/-! ### Dispatch and reclaim (R212, R213) -/

/-- The context of a dispatched task (R213). -/
def dispatchHart (e : TaskEntry) (h : Hart) : Hart :=
  match h.enter with
  | none => h
  | some c =>
    let x0 : Vector Word 32 := Vector.replicate 32 0
    let x1 := ((x0.set 2 c.x2).set 3 c.x3).set 10 (e.args.getD 0 0)
    { h with
      x := (x1.set 11 (e.args.getD 1 0)).set 12 (e.args.getD 2 0), f := Vector.replicate 32 0, pc := e.fn, mode := c.mode
      flags := 0, rm := c.rm, nbv := c.nbv, srseed := c.srseed, seedSeq := h.seedSeq + 1, vl := 0, vlSeq := h.vlSeq + 1, vstart := 0, lc := 0, loops := [], body := none
      badX := 0, badF := 0, task := some e.uid, wait := none }

/-- A task-mode hart that holds no task and can take one, its queues having drained; none is placed on a steward core (R21). -/
def isIdle (s : State) (v d h : Nat) : Bool :=
  let x := hart s h
  !isSteward h && x.tmode && x.task.isNone && drained x && x.enter.any (·.dom == d)
    && partOf s h == some v && x.started && !x.preempted && !x.preemptReq && !x.stopReq && !x.freeze.isSet

/-- The idle harts of a domain on an island, lowest first. -/
def idleOn (s : State) (n v d : Nat) : List Nat := (hartsOfIsland n).filter (isIdle s v d)

/-- The earliest entry for which a hart of the domain was reclaimed, while it is still READY (R212). -/
def heldFor (s : State) (v d : Nat) : Option TaskEntry :=
  ((domain s v d).holdFor.bind (taskOf s)).filter fun e => e.st == .ready

/-- The READY entries of a domain in an island's unit, lowest key first. -/
def readyIn (s : State) (n v d : Nat) : List TaskEntry :=
  byKey ((tasksOf s v d).filter fun e => e.island == n && !e.spilled && e.st == .ready)

/-- The entry that an island's unit dispatches next for a domain: its lowest-keyed READY one, and none but the entry a hart
was reclaimed for while that is READY. -/
def readyOn (s : State) (n v d : Nat) : Option TaskEntry :=
  (readyIn s n v d).find? fun e => (heldFor s v d).all (·.uid == e.uid)

/-- The domain an island serves next, in round-robin order after the one it served last. -/
def nextServed (s : State) (n v : Nat) : Option Nat :=
  let start := match (island s n).served with
    | some d => d + 1
    | none => 0
  ((List.range 16).map fun i => (start + i) % 16).find? fun d =>
    (domain s v d).active && !(domain s v d).stopped && (readyOn s n v d).isSome && !(idleOn s n v d).isEmpty

/-- TASK_DISPATCH: one dispatch per cycle and island (R212, R213). -/
def execTaskDispatch (n : Nat) (s : State) : Out :=
  if (island s n).dispatchedAt = some s.time ∨ (island s n).freezeBit then .next s
  else match (partOfIsland s n).bind fun v => (nextServed s n v).map fun d => (v, d) with
    | none => .next s
    | some (v, d) => match readyOn s n v d, idleOn s n v d with
      | some e, h :: _ =>
        let s1 := onHart s h (dispatchHart e)
        let s2 := onTask s1 e.uid fun x => { x with st := .running, hart := some h }
        let s3 := onDomain s2 v d fun m => { m with seeding := false }
        .next (onIsland s3 n fun i => { i with served := some d, dispatchedAt := some s.time })
      | _, _ => .next s

/-- HART_RECLAIM: the earliest unfinished task, the one whose key is the frontier (R208), is READY and no hart of the domain is idle on any island, so the highest-keyed
speculative task is aborted, and no unit dispatches an entry of the domain before the earliest (R212; DEDUCED, log 92). -/
def execHartReclaim (v d : Nat) (s : State) : Out :=
  let un := byKey ((tasksOf s v d).filter TaskEntry.unfinished)
  match un with
  | [] => .next s
  | e :: _ =>
    if e.st != .ready || !isEarliest s e || s.harts.any (fun p => isIdle s v d p.1) || (domain s v d).stopped then .next s
    else match (un.filter fun x => x.st != .ready && x.st != .irrev && x.hart.isSome).reverse with
      | x :: _ => .next (onDomain (abortTask s x.uid) v d fun m => { m with holdFor := some e.uid })
      | [] => .next s

/-! ### Spill and refill (R210, R205) -/

/-- TASK_SPILL (R210). -/
def execTaskSpill (n : Nat) (s : State) : Out :=
  if unitUse s n ≤ 7680 || !stewardRuns s n || decide (s.time < (island s n).recheck) then .next s
  else .next (spillDown n 7168 (spillOrder s n) s)

/-- TASK_REFILL: an island with an idle hart of the domain and no READY entry of it takes the lowest-keyed entry of
the spill region (R210). -/
def execTaskRefill (n d : Nat) (s : State) : Out :=
  match partOfIsland s n with
  | none => .next s
  | some v =>
    if (idleOn s n v d).isEmpty || !(readyIn s n v d).isEmpty || (domain s v d).stopped || decide (8192 ≤ unitUse s n)
      || !stewardRuns s n || decide (s.time < (island s n).recheck)
    then .next s
    else match byKey ((tasksOf s v d).filter (·.spilled)) with
      | [] => .next s
      | e :: _ => match spillAccess s n v d .load 0 with
        | .ok s1 => .next (onTask s1 e.uid fun x => { x with spilled := false, island := n })
        | .fault b => .next (spillError (stewardBad s n b) n v d)
        | .stall m => .next (stewardStall s n m)

/-! ### The frontier and commit (R219 to R221, R224) -/

/-- FRONTIER_EXCHANGE: every island of the partition sends its minimum (R219). -/
def execFrontierExchange (v : Nat) (s : State) : Out :=
  let p := part s v
  if s.time < p.nextExchange || !anyActive s v then .next s
  else
    let at_ := s.time + latencyOf s v
    let s1 := (List.range 16).foldl (fun s d =>
      if (domain s v d).active then onDomain s v d fun m => { m with sent := some (at_, leastKey s v d, s.nextUid) }
      else s) s
    .next (onPart s1 v fun p => { p with nextExchange := (s.time / 128 + 1) * 128 })

/-- A held task that is now the earliest becomes irrevocable; a fault it holds is delivered (R221, R224). -/
def releaseHeld (s : State) (e : TaskEntry) : State :=
  match e.hart with
  | none => s
  | some h => if (hart s h).preempted then s else makeIrrev s e

/-- The held entries of a domain that are the earliest. -/
def heldEarliest (s : State) (v d : Nat) : List TaskEntry :=
  (tasksOf s v d).filter fun e => e.st == .held && isEarliest s e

□ □ □ □

What you have to do:
Which lines of the listing include the string "idleOn"? Pull them out.

Exercise solution:
def idleOn (s : State) (n v d : Nat) : List Nat := (hartsOfIsland n).filter (isIdle s v d)
    (domain s v d).active && !(domain s v d).stopped && (readyOn s n v d).isSome && !(idleOn s n v d).isEmpty
    | some (v, d) => match readyOn s n v d, idleOn s n v d with
    if (idleOn s n v d).isEmpty || !(readyIn s n v d).isEmpty || (domain s v d).stopped || decide (8192 ≤ unitUse s n)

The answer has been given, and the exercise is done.